Since then, the systems have leapt ahead in capability. Claude Sonnet 4 and 4.5 , in particular, continue to surprise me with their language handling capabilities.
I built this by starting an extended conversation with Sonnet 4.5 about how it might discern an asserted fact from an assumption, how it could parse a story into the two groups, and how it look for alternative framings. This took a little effort. For example, it accurately flagged “studies say men are smarter than women” as an asserted fact; an editor or reader could ask for those (non-existent) studies. But the reporter is at least presenting the idea that that sentence has some evidence behind it. But it stumbled on “men are smarter than women,” since that, too, sounds like an asserted fact. And so we would up going back and forth about what assumptions are often slipped into stories by presenting as by-the-way truths. It was, without anthropomorphizing it too much, a delightful and insightful discussion. And once we got to a reasonable place about how what to look for in a story, I asked it to build an Artifact based on that conversation. And it did, using Sonnet 4.0. A little tweaking here and there, and it was done. (Again, no software developer need worry I’m taking their job.)
QUESTIONS AHEAD
There are broader questions and capabilities that come out of this: Can this, along with the tool I built the previous week, help nudge us out of our filter bubbles, at least at the margins? Does it point to the capability to build news literacy tools at scale? Can it help reporters pre-publication to look for angles they may have missed? Could this be a built-in browser extension to give readers more perspectives? Can this help us imagine other products that could use sophisticated language-analysis capabilities? How accurate is it? And equally: How much bias is built in Claude itself so it sees the world in a certain way? Would it “both sides” issues that are well settled?

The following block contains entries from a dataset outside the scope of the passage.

-- ==== Sys2Proof/Machine/MatrixInstr.lean ====
section
/-! DEFINITION. The matrix instructions: X functions 0x10 to 0x1B (R255 to R264, R273, R276 to R294). -/

namespace Sys2Proof.Machine

/-! Queues and tiles (R256, R276, R280). -/

/-- Whether a fibre is in handler mode. -/
def State.handling (s : State) (f : Nat) : Bool := decide ((s.fibre f).mode = .handler)

/-- The matrix queue a fibre's commands enter. -/
def State.mxQueueOf (s : State) (f : Nat) : Nat := if s.handling f then handlerQueue (coreOf f) else (s.fibre f).team

/-- HANDLERMX of a fibre's context (R223). -/
def State.handlerMx (s : State) (f : Nat) : Bool := match s.ctx? (s.ctxOf f) with | some c => bit c.hctl.toNat 8 | none => false

/-- A handler's matrix command without HANDLERMX: a trap in handler mode, which resets the context (R280). -/
def State.mxShut (s : State) (fn : Nat) (l : Lane) : Option Cond := if s.handling l.f && !s.handlerMx l.f then some (badX fn) else none

/-- Whether a post has a unit at work, or to come after one: until its last unit retires, or, once it is discarded or has halted its queue, until those granted have (R271, R277). -/
def State.postBusy (s : State) (k : Nat) (p : Post) : Bool :=
  decide (p.retired < p.granted) || (decide (0 < p.granted) && !p.discarded && !(s.mxGet p.queue).halts.any fun h => h.2 == some k)

/-- Whether a unit, fold, drain or transfer acts on a physical tile (R276). -/
def State.tileBusy (s : State) (core t : Nat) : Bool :=
  (s.tables.any fun e => e.2.core == core && e.2.cmd.fn != 0x14 && e.2.tile == t && s.postBusy e.1 e.2) ||
    (match (s.core core).arr.shadow with | some x => x.tile == t | none => false) ||
    (coreQueues core).any fun q =>
      match (s.mxGet q).cmds with
      | c :: _ => c.waiting && s.tileAt q c.tileNo == some t
      | [] => false

/-- STATE of a tile: 0 VALID, 1 BUSY, 2 INVALID, 3 OVF (R276, R293). -/
def State.tileState (s : State) (core t : Nat) : Nat :=
  if s.tileBusy core t then 1 else if (s.tile core t).inv then 2 else if (s.tile core t).ovf then 3 else 0

/-- TILE_INVALID of R278 for a tile number in a fibre's queue. -/
def State.tileInvalid (s : State) (f n : Nat) : Option Cond :=
  match s.tileAt (s.mxQueueOf f) n with
  | some t => if s.tileState (coreOf f) t = 2 then some (Cond.plain clsTileInvalid) else none
  | none => none

/-! Commands of the queue (R261, R281, R284). -/

/-- The 32-byte block a lane names (R284). -/
def State.mxBlock (s : State) (l : Lane) : List Word := s.spadWords (coreOf l.f) (s.spadPlace l.f (l.n 0)) 8

/-- A matrix command of the elected lane. -/
def State.mxCmd (s : State) (fn : Nat) (l : Lane) (block : List Word) (ctl arg : Nat) (ops : List Nat) : MxCmd :=
  { fn := fn, block := block, ctl := ctl, arg := arg, ops := ops, fibre := l.f, guard := s.guardOf l.f, header := (s.fibre l.f).pc,
    waiting := false, asked := none, rel := some (s.relFor l.f false) }

/-- The form of a matrix command. -/
def mxForm (fn : Nat) (srcs : List (Nat × Src)) (d : Option Dst) : XForm :=
  { fn := fn, srcs := srcs, reply := d.map fun x => (1, x), inst := some instMxpost, elected := true }

/-- Puts a command at the tail of its fibre's queue. -/
def State.mxPost (s : State) (f : Nat) (c : MxCmd) : State := s.mxMod (s.mxQueueOf f) fun m => { m with cmds := m.cmds ++ [c] }


/-- A command that names a block: `own` is its condition of R278 on the block. -/
def State.mxBlockCmd (s : State) (fn : Nat) (a : Src) (d : Option Dst) (own : Nat → List Word → Option Cond) (front : Nat → List Word → State → State) : Out :=
  s.withX (mxForm fn [(1, a)] d) (s.mxShut fn)
    (fun l => match s.spadCheck l.f 32 .read (l.n 0) with
      | some c => some c
      | none => own l.f (s.mxBlock l))
    (fun g fs => s.blockHeld 32 g (fs.take 1))
    fun _ _ s2 ls ops =>
      match ls with
      | l :: _ => front l.f (s.mxBlock l) (s2.mxPost l.f (s.mxCmd fn l (s.mxBlock l) 0 0 ops))
      | [] => s2

/-- Nothing of a command's own. -/
def noOwn (_ : Nat) (_ : List Word) : Option Cond := none
def noFront (_ : Nat) (_ : List Word) (s : State) : State := s

/-! Modes (R258, R259). -/

/-- B registers per lane of a dense pass (R258). -/
def denseRegs (mode : Nat) : Nat := if mode = 4 then 16 else if mode = 5 then 4 else 8
/-- B registers per lane (R258, R259). -/
def bRegs (mode spn : Nat) : Nat := denseRegs mode * (match spn with | 0 => 1 | 2 => 2 | _ => 4)

/-- The front end keeps the register count of an issued configuration (R285). -/
def mxFront (f : Nat) (b : List Word) (s : State) : State :=
  let c := wordAt b 0
  if bits c 31 28 < 6 then s.mxMod (s.mxQueueOf f) fun m => { m with regs := bRegs (bits c 31 28) (bits c 27 26) } else s

/-- `mx.cfg` (R285). -/
def execMxCfg (a : Src) (s : State) : Out := s.mxBlockCmd 0x10 a none noOwn mxFront

/-- TILE_INVALID of a post without CLR (R278). -/
def State.postInvalid (s : State) (f : Nat) (b : List Word) : Option Cond :=
  if bit (wordAt b 0) 31 then none else s.tileInvalid f (bits (wordAt b 0) 29 24)

/-- `mx.pass` (R286). -/
def execMxPass (a : Src) (d : Dst) (s : State) : Out := s.mxBlockCmd 0x11 a (some d) s.postInvalid noFront
/-- `mx.pair` (R267, R286). -/
def execMxPair (a : Src) (d : Dst) (s : State) : Out := s.mxBlockCmd 0x12 a (some d) s.postInvalid noFront
/-- `mx.lut` (R288). -/
def execMxLut (a : Src) (s : State) : Out := s.mxBlockCmd 0x14 a none noOwn noFront

/-- TILE_INVALID of a drain or transfer (R278). -/
def State.drainInvalid (s : State) (f : Nat) (b : List Word) : Option Cond := s.tileInvalid f (bits (wordAt b 0) 31 26)

/-- `mx.drain` (R290). -/
def execMxDrain (a : Src) (s : State) : Out := s.mxBlockCmd 0x16 a none s.drainInvalid noFront
/-- `ac.ld` (R292). -/
def execAcLd (a : Src) (s : State) : Out := s.mxBlockCmd 0x18 a none noOwn noFront
/-- `ac.st` (R292). -/
def execAcSt (a : Src) (s : State) : Out := s.mxBlockCmd 0x19 a none s.drainInvalid noFront

/-- A command whose tile is in a register: other bits zero (R289, R291, R294). -/
def State.mxTileCmd (s : State) (fn : Nat) (srcs : List (Nat × Src)) (own : Lane → Option Cond) : Out :=
  s.withX (mxForm fn srcs none)
    (fun l => match s.mxShut fn l with
      | some c => some c
      | none => if l.n 0 < 64 then none else some (badX fn))
    own noWait
    fun _ _ s2 ls ops =>
      match ls with
      | l :: _ => s2.mxPost l.f (s.mxCmd fn l [] (l.n 0) (l.n 1) ops)
      | [] => s2

/-- `mx.clr` (R291). -/
def execMxClr (a : Src) (s : State) : Out := s.mxTileCmd 0x17 [(1, a)] never
/-- `mx.dep` (R294). -/
def execMxDep (a b : Src) (s : State) : Out := s.mxTileCmd 0x1B [(1, a), (1, b)] never

/-! mx.fold (R273, R289). -/

/-- The cores of the cluster of a core. -/
def clusterMates (core : Nat) : List Nat := clusterCores [clusterOf core]

/-- The unit that acts on an array: the first whose array cycles are not over. -/
def ArrayUnit.running (a : ArrayUnit) : Option PassUnit := a.units.find? fun u => !u.isLut && decide (u.cyc < u.last)
/-- Changes the running unit. -/
def ArrayUnit.modRunning (a : ArrayUnit) (k : PassUnit → PassUnit) : ArrayUnit :=
  match a.units.findIdx? fun u => !u.isLut && decide (u.cyc < u.last) with
  | some i => { a with units := a.units.modify i k }
  | none => a

def State.arr (s : State) (core : Nat) : ArrayUnit := (s.core core).arr
def State.modArr (s : State) (core : Nat) (k : ArrayUnit → ArrayUnit) : State := s.modCore core fun c => { c with arr := k c.arr }

/-- Moves the cells of an array to the fold shadow and zeroes them; the fold path writes for 16 cycles (R270). -/
def State.moveCells (s : State) (core : Nat) (float : Bool) (ea eb : List Int) (ops : List Nat) : State :=
  let a := s.arr core
  match a.resident with
  | none => s
  | some (t, scale, _) =>
    let sums := (List.range 4096).map fun k => (k, NMap.get a.cells k 0 + 2 ^ 32 * NMap.get a.sump k 0, a.bad.contains k)
    s.modArr core fun x =>
      { x with cells := [], bad := [], sump := [], resident := none,
               shadow := some { tile := t, float := float, sums := sums, scale := scale, ea := ea, eb := eb, ready := s.cycle + 16, ops := ops } }

/-! mx.bq (R263, R264, R282, R287). -/

/-- The words of the lanes of an offer, an inactive lane supplying zeros (R264). -/
def offerLanes (n : Nat) (ls : List Lane) : List (List Word) :=
  (List.range 32).map fun i => match ls.find? fun l => laneOf l.f == i with | some l => l.vals.getD 0 [] | none => List.replicate n 0

/-- The exponent words of an offer's columns; an inactive lane supplies that of the lowest active lane of 0 to 15, or none (R264): 2^16 stands for no word. -/
def offerExps (xs : List (Nat × Nat)) : List Nat :=
  let low := (xs.find? fun e => decide (laneOf e.1 < 16)).map fun e => e.2 % 2 ^ 12
  (List.range 16).map fun i =>
    match xs.find? fun e => laneOf e.1 == i with
    | some e => e.2 % 2 ^ 16
    | none => 2 ^ 16 + low.getD 0

/-- The next quarter of an offer: the QC position, or for a handler the order of its offers (R263). -/
def State.offerQuarter (s : State) (f : Nat) : Nat :=
  if s.handling f then (s.mxGet (handlerQueue (coreOf f))).turn else qcOf f % 4

/-- The position of the first claim that still takes offers at a quarter. -/
def MxQueue.claimAt (m : MxQueue) (p : Nat) : Option Nat := m.claims.findIdx? fun c => decide (0 < c.2.getD p 0)

/-- Takes one offer of a quarter from a claim; a claim that takes no more is gone. -/
def MxQueue.takeClaim (m : MxQueue) (i p : Nat) : MxQueue :=
  { m with claims := (m.claims.modify i fun c => (c.1, c.2.modify p (· - 1))).filter fun c => c.2.any fun n => decide (0 < n) }

/-- Releases unread one offer that a post discarded as ill-formed takes, if there is one (R263). -/
def State.releaseOffer (s : State) (q p : Nat) : State :=
  let m := s.mxGet q
  match m.claimAt p, m.offers.find? fun o => o.qc == p with
  | some i, some o =>
    if (m.claims.getD i (none, [])).1.isNone && o.guard.isNone then
      o.ops.foldl (fun t x => t.answerOp x []) (s.mxSet q { (m.takeClaim i p) with offers := m.offers.filter (· != o) })
    else s
  | _, _ => s

/-- Releases every offer that discarded posts take. -/
def State.releaseOffers (s : State) (q : Nat) : State :=
  (s.mxGet q).offers.foldl (fun t _ => [0, 1, 2, 3].foldl (fun u p => u.releaseOffer q p) t) s

/-- `mx.bq` (R287): one offer of every active lane's registers, pending until the array has read them; lanes 16 to 31 do not read the exponent register (R264). -/
def execMxBq (b a : Src) (s : State) : Out :=
  s.onGroup fun g fs =>
    let q := s.mxQueueOf (fs.headD 0)
    let n := (s.mxGet q).regs
    let low (f : Nat) : Bool := decide (laneOf f < 16)
    let shape : Bool := match b with | .v k => decide (k % 4 = 0 ∧ k + n ≤ 120) | _ => false
    let refuse (l : Lane) : Option Cond :=
      if !shape || !(a.inWin 1 (s.fibre l.f).win) then some (badX 0x13) else s.mxShut 0x13 l
    if !shape then .next (s.raise g fs (fs.map fun f => (f, badX 0x13)))
    else
      s.withChecked g fs { info := xInfo 0x13, srcs := [(n, b)], dsts := [] } refuse
        (fun f => if low f then a.phys 1 (s.fibre f).base else []) never fun s1 ls =>
        match s1.readSrc (fs.filter low) 1 a with
        | .error (i, w) => .next (s.hold g (.pop i w))
        | .ok (s1, es) =>
          s.withEntries s1 g fs [] fun s2 =>
            let ops := fs.map fun f => { Op.blank f with flag := s.flagOf fs, left := 1, marks := b.phys n (s.fibre f).base,
                                                         tag := if fs.head? == some f then (s.guardOf f).map fun t => (t.slot, t.gen) else none }
            let st := s2.startOps ops
            let o : Offer := { qc := s.offerQuarter (fs.headD 0), count := n, fibre := fs.headD 0,
                               exps := offerExps ((fs.filter low).zip (es.map Word.join)), lanes := offerLanes n ls, ops := st.1,
                               guard := s.guardOf (fs.headD 0) }
            let s3 := st.2.mxMod q fun m => { m with offers := m.offers ++ [o], turn := if handlerBase ≤ q then (m.turn + 1) % 4 else m.turn }
            .next ((s3.releaseOffers q).done g)

/-! mx.stat (R293). -/

/-- Commands in a queue, those that halt it from the reservation table included. -/
def MxQueue.depth (m : MxQueue) : Nat := m.cmds.length + (m.halts.filter fun h => h.2.isSome).length

/-- The reply of `mx.stat`. -/
def State.mxStatus (s : State) (q core ctl : Nat) : Nat :=
  let m := s.mxGet q
  let base := b2n (!m.halts.isEmpty) * 2 ^ 31 + (match m.halts with | h :: _ => h.1 % 64 * 2 ^ 25 | [] => 0) + min m.depth 255 * 4096 + m.done % 4096
  if !bit ctl 1 then base
  else
    match s.tileAt q (bits ctl 13 8) with
    | none => base
    | some t =>
      let x := s.tile core t
      base + s.tileState core t * 2 ^ 23 + b2n (x.kind == some true) * 2 ^ 22 +
        b2n ((s.arr core).poison.any fun k => k / 4096 == t) * 2 ^ 21 + b2n x.sigma.isSome * 2 ^ 20

/-- RESUME (R277): the halting command is discarded, its post's remaining offers are released unread, its tile's binding fires if it waits for the command. -/
def State.mxResume (s : State) (q : Nat) : State :=
  let m := s.mxGet q
  match m.halts with
  | [] => s
  | (_, none) :: hs =>
    match m.cmds with
    | [] => s.mxSet q { m with halts := hs }
    | c :: cs =>
      let ks := bits m.mctl.toNat 23 20 + 1
      let extra : List (Option Nat × List Nat) := if c.fn = 0x11 ∨ c.fn = 0x12 then [(none, List.replicate 4 ks)] else []
      ((((s.fireDiscard q c).mxSet q { m with halts := hs, cmds := cs, claims := m.claims ++ extra }).discardOps c.ops)).releaseOffers q
  | (_, some k) :: hs =>
    match NMap.find s.tables k with
    | none => s.mxSet q { m with halts := hs }
    | some p =>
      let s1 := (s.fireDiscard q p.cmd).mxSet q
        { m with halts := hs, claims := m.claims.map fun c => if c.1 = some k then (none, c.2) else c }
      ((s1.detachPost k).discardOps p.cmd.ops).releaseOffers q

/-- An `mx.stat` reaches the engine. -/
def runMxStat (c : XCmd) (s : State) : State :=
  let f := c.sender
  let q := if c.handler then handlerQueue (coreOf f) else (s.fibre f).team
  let s1 := s.answerX c [Word.ofNat (s.mxStatus q (coreOf f) (c.val 0))]
  if bit (c.val 0) 0 then s1.mxResume q else s1

/-- `mx.stat` (R293), `mask` being set into the control value. -/
def State.mxStatAs (s : State) (mask : Nat) (a : Src) (d : Dst) : Out :=
  s.withX { (mxForm 0x1A [(1, a)] (some d)) with inst := none }
    (fun l =>
      let v := l.n 0
      match s.mxShut 0x1A l with
      | some c => some c
      | none =>
        if v - v % 4 - bits v 13 8 * 256 ≠ 0 || (bit v 1 && (s.tileAt (s.mxQueueOf l.f) (bits v 13 8)).isNone) then some (badX 0x1A) else none)
    never noWait
    fun g fs s2 ls ops =>
      let c := s.electedCmd 0x1A fs ls ops
      s2.sendX (g / 64) .stat runMxStat
        { c with lanes := c.lanes.map fun (e : Nat × Nat × List Nat) => (e.1, e.2.1, e.2.2.map (· ||| mask)) }

def execMxStat (a : Src) (d : Dst) (s : State) : Out := s.mxStatAs 0 a d
/-- `mx.stat` with RESUME set (R293). -/
def execMxStatResume (a : Src) (d : Dst) (s : State) : Out := s.mxStatAs 1 a d

end Sys2Proof.Machine
end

I don’t know, but it would be nice to have that conversation. And not just with Claude.
Meanwhile, I wrote a fictional story about a scientist who created a “transporter” beam that could revolutionize interplanetary travel to see how well the bot would analyze a completely made-up tale. I named the inventor James Doohan and his young assistant — and test subject — George Takei.
The bot instantly recognized those names as cast members on Star Trek — and told me it had some real questions about the veracity of the story. But then it humored me anyway. At least it’s an editor who can take a joke.